Creative freedom ties everything together. Cinema scripts often come locked in; actors follow directions, deliver lines, and move on. On her YouTube Channel, Bimbo owns the IP. She produces through her setup, often with partners like A3 Studios, but retains control. This lets her experiment. Niche characters like Iya Barakat, with her over-the-top therapy style and Pidgin flair, fit short episodes perfectly. They might not carry a full theatrical feature, but they thrive in viral, repeatable clips. Fans love the consistency; new episodes drop regularly, keeping engagement high. She can pivot based on feedback. A character gets big reactions, so she brings it back. Another flops, it fades. No producer vetoes the next idea.

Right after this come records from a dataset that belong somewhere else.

-- ==== Sys2Proof/Tests/Slice0.lean ====
section
/-! SUPPORT. Tests: the check of a command's own row, values taken from the worked examples of the spec, single steps,
and for every statement with hypotheses a state and operands that meet them. -/

namespace Sys2Proof.Tests

open Sys2Proof.Machine

/-! ## Helpers -/

/-- The state a command answers with. -/
def after (r : Result) : State :=
  match r with
  | .next t => t
  | _ => State.reset

/-- A shelf in NORMAL at clock 10000: the rail good, every barrier open, every slot EMPTY. -/
def base : State :=
  { State.reset with
    watching := false, supply := { Supply.initial with
      clock := 10000#32, elapsed := 10000000, rail := ⟨.good, .good, none⟩, shelf := .normal },
    restore := { RestoreEngine.initial with phase := .normal } }

/-- The base shelf with one slot, its Link Unit and its card filter as given. -/
def shelf (n : SlotNo) (c : SlotContext) (l : LinkUnit := .initial) (s : State := base) : State :=
  (s.setSlot n c).setLink n l

/-- A slot context in a state, with a card that is good. -/
def slotAt (st : SlotState) (mode : Mode := .full) (attempt : Nat := 1) : SlotContext :=
  { SlotContext.initial with state := st, mode := mode, attempt := attempt, cardGood := .good }

/-- A Link Unit with an exchange in flight: tag 41, timer expiring at 10 ms. -/
def linkWith (work : Work) (retry : Bool := false) : LinkUnit :=
  { LinkUnit.initial with exchange := some ⟨work, 41#8, retry, 10000000⟩, nextTag := 42#8 }

/-- The fields of the CONNECT of 05: class 0, A slot 8 port 9, B slot 11 port 0. -/
def fields102 : RequestFields := ⟨0#2, ⟨8#5, 9#6⟩, ⟨11#5, 0#6⟩⟩

/-- Fields with both endpoints on slot 8. -/
def fieldsOne : RequestFields := ⟨2#2, ⟨8#5, 9#6⟩, ⟨8#5, 10#6⟩⟩

/-- An entry outside IDLE. -/
def entryAt (st : EntryState) (f : RequestFields := fields102) (a : Mark := .none) (b : Mark := .none) : Entry :=
  { Entry.initial with
    code := .connect, fields := f, state := st, outcome := .accepted, tag := 17#16, markA := a, markB := b }

/-- A shelf whose table holds one entry outside IDLE, at index 102. -/
def tableWith (e : Entry) (s : State := base) : State :=
  { s with
    circuits := { s.circuits with
      entries := [(102, e)], ageList := [102],
      index := Sparse.insert [(endpointKey e.fields.a, 102)] (endpointKey e.fields.b) 102,
      waiting := if e.state = .waiting then 1 else 0, live := if e.state = .live then 1 else 0,
      faulted := if e.state = .faulted then 1 else 0 },
    restore := { s.restore with restoring := if e.state = .restoring then 1 else 0 } }

/-- Slots 8 and 11 LINKED. -/
def linked : State := shelf 11 (slotAt .linked) .initial (shelf 8 (slotAt .linked))

/-- The connect order of entry 12 for slot 6 port 3, its peer slot 9 port 1. -/
def c12 : Order := ⟨.connect, 12, .one .a, 3#6, none, some ⟨9#5, 1#6⟩, some 0#2, true⟩

/-- The connect order of entry 40 that names ports 10 and 11 of slot 6. -/
def c40 : Order := ⟨.connect, 40, .both, 10#6, some 11#6, none, some 2#2, false⟩

/-! ## The check of a command's own row -/

/-- R132: RELEASE_ALL in the request byte of CW0 is its own row. -/
theorem test_wf_refuses_cw0_request : WellFormed (.settableWordWrite (.cw 0) 2#32 1#4) = false := by decide

/-- R145: the attention enable byte of CW0 is its own row. -/
theorem test_wf_refuses_cw0_attention : WellFormed (.settableWordWrite (.cw 0) 0x100#32 2#4) = false := by decide

/-- R165: the tail byte of CW4 is its own row. -/
theorem test_wf_refuses_cw4_tail : WellFormed (.settableWordWrite (.cw 4) 12#32 1#4) = false := by decide

/-- R45: the request codes 1 to 4 of SL1 are their own rows. -/
theorem test_wf_refuses_sl1_request :
    WellFormed (.settableWordWrite (.sl1 6) 1#32 1#4) = false ∧
        WellFormed (.settableWordWrite (.sl1 6) 4#32 15#4) = false := by
  decide

/-- R91: a request word is never a settable word. -/
theorem test_wf_refuses_request_word : WellFormed (.settableWordWrite (.request 102) 0#32 0#4) = false := by decide

/-- R147: a restore floor write enables the byte of the floor. -/
theorem test_wf_refuses_floor_byte : WellFormed (.restoreFloorWrite 1#32 14#4) = false := by decide

/-- R45, R131: what is left is accepted. -/
theorem test_wf_accepts :
    WellFormed (.settableWordWrite (.cw 0) 3#32 1#4) = true ∧
        WellFormed (.settableWordWrite (.cw 4) 12#32 14#4) = true ∧
      WellFormed (.settableWordWrite (.sl1 6) 5#32 1#4) = true ∧ WellFormed (.restoreFloorWrite 1#32 1#4) = true := by
  decide

/-- No word spells a command, so the queue stays as it is. -/
theorem test_no_word_spells_a_command :
    decodeTableWord 32 0x000B1281 = none ∧ base.withFetchWord 32 0x000B1281 = base := by decide

/-! ## Layouts (10_shelf_area_layouts.md) -/

/-- The CONNECT of 10: 0x000B1281, and the same word read back from the entry. -/
theorem test_request_word :
    requestCommand 102 0x000B1281#32 15#4 = .connect 102 fields102 15#4 ∧
      (entryAt .waiting).requestWord = 0x000B1281#32 := by decide

/-- 10: accepted with admission tag 17, the state word reads 0x00110011. -/
theorem test_state_word : (entryAt .waiting).stateWord = 0x00110011#32 := by decide

/-- 10: the power-on value of SL0, and of SS0 of an EMPTY slot. -/
theorem test_power_on_words :
    State.reset.readShadow (.sl0 23) = 0x10030000#32 ∧ State.reset.readShadow (.ss 5 0) = 0x00000700#32 := by decide

/-- 10: SLOT_LINKED in FULL mode for slot 4 in episode 7, edge 22, lock tap 38, spread 2, drift 3, rate STD. -/
theorem test_slot_linked_record :
    let c : SlotContext := { SlotContext.initial with lock := ⟨22#6, 38#6, 2, 3, .std⟩, lastGood := ⟨22#6, .std, true⟩ }
    let r : Record := ⟨.slotLinked, some 4, 0#8, none, none, 7#16, 10000#32, c.ss1⟩
    r.word 0 = 0xFF000405#32 ∧ r.word 1 = 0x0007FFFF#32 ∧ r.word 2 = 10000#32 ∧ r.word 3 = 0x43022616#32 := by decide

/-- 10: the DRIFT record of a lock with drift −29 and edge 31 carries 0x2300001F. -/
theorem test_drift_value : driftValue (-29) 31#6 = 0x2300001F#32 := by decide

/-- 07: the window offset 0x040 of slot 5 is register index 16; 06: RECOVER_DONE with four LIVE and one WAITING. -/
theorem test_window_offset : classify (0x10000 + 4096 * 5 + 0x40) = .window 5 16#10 ∧
    (BitVec.ofNat 16 4 ++ BitVec.ofNat 16 1 : Word) = 262145#32 := by decide

/-! ## Training (03, Worked computations) -/

/-- Readings of a FULL sweep: LOW but where the function says otherwise. -/
def sweepOf (f : Nat → Reading) : List Reading := (List.range 64).map f

/-- The ones-count of one tap: 6 reads HIGH, 5 UNSURE. -/
theorem test_ones_count : readingOf 6 = .high ∧ readingOf 5 = .unsure ∧ readingOf 2 = .low := by decide

/-- A plain edge: HIGH 23, LOW 20, edge 22, lock tap 38, spread 2, drift 3. -/
theorem test_plain_edge :
    findEdge (sweepOf fun k => if k < 21 then .low else if k < 23 then .unsure else .high) .full = some (23, 20) ∧
      edgeTap 20#6 23#6 = 22#6 ∧ lockTap 22#6 16#5 = 38#6 ∧ edgeSpread 20#6 23#6 = 2 ∧
      driftOf ⟨19#6, .std, true⟩ .std 22#6 = 3 := by decide

/-- An edge across the wrap: HIGH 2, LOW 61, edge 0, lock tap 16, spread 4, drift 2. -/
theorem test_edge_across_the_wrap :
    findEdge (sweepOf fun k => if k < 2 then .unsure else if k < 61 then .high else if k = 61 then .low else .unsure)
        .full = some (2, 61) ∧
      edgeTap 61#6 2#6 = 0#6 ∧ lockTap 0#6 16#5 = 16#6 ∧ edgeSpread 61#6 2#6 = 4 ∧
      driftOf ⟨62#6, .fast, true⟩ .fast 0#6 = 2 := by decide

/-- A falling step passed over: HIGH 32, LOW 30, edge 31, margin 20 gives lock tap 51, drift −29. -/
theorem test_falling_step_passed_over :
    findEdge (sweepOf fun k => if k < 6 then .high else if k < 31 then .low else if k = 31 then .unsure else .high)
        .full = some (32, 30) ∧
      edgeTap 30#6 32#6 = 31#6 ∧ lockTap 31#6 20#5 = 51#6 ∧ driftOf ⟨60#6, .std, true⟩ .std 31#6 = -29 := by decide

/-- A broad step: spread 6; greatest drift: −32, and 0 at another rate. -/
theorem test_broad_step_and_greatest_drift :
    findEdge (sweepOf fun k => if k < 11 then .low else if k < 17 then .unsure else .high) .full = some (17, 10) ∧
      edgeSpread 10#6 17#6 = 6 ∧ driftOf ⟨42#6, .fast, true⟩ .fast 10#6 = -32 ∧
      driftOf ⟨42#6, .std, true⟩ .fast 10#6 = 0 := by decide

Data drives these decisions. YouTube provides exact numbers: who watches, where they come from, how long they stay, what they skip. Analytics show diaspora viewers in the US, UK, or Canada push higher CPMs, sometimes making up 40% of revenue. This information allows real-time adjustments. If a series episode spikes in Lagos or Abuja, she leans into local humor. If international fans engage more with romance, she balances it. Cinema numbers stay opaque. Producers share estimates, but detailed breakdowns rarely reach actors. Bimbo gets transparency. She sees patterns, tests ideas, and grows the channel accordingly.
This shift reflects a broader change in Nollywood. More creators release directly on YouTube, bypassing cinema politics, high distribution costs, and uncertain returns. Free access draws audiences who skip pricey tickets or streaming subscriptions. For Bimbo, it means building an empire on her terms. From skits and series to full movies like The Homecoming or Where Love Lives, she controls the schedule, the style, and the money flow. Her channel now ranks among the biggest producer-led platforms in the industry.
The results speak clearly. Subscriber growth continues, views pile up, and earnings come in dollars with ongoing potential. While cinema still offers glamour, YouTube provides sustainability. A film might shine bright for weeks in theaters, then fade. On YouTube, the same work keeps working, month after month, year after year. Bimbo Ademoye did not abandon the big screen; she simply found a smarter path. She bypassed the old box office limits and built something that lasts. In doing so, she shows other talents a way forward: own your content, know your audience, and let the platform pay you for as long as people keep watching.
Her story proves that empire-building in entertainment no longer requires waiting for someone else’s green light. It starts with a camera, a good idea, and the courage to upload. The rest follows from there. With millions of views and a growing community, Bimbo Ademoye stands as proof that the digital space can outshine traditional routes when handled right. The queen of YouTube did not stumble into this; she chose it deliberately, and the numbers show she chose wisely.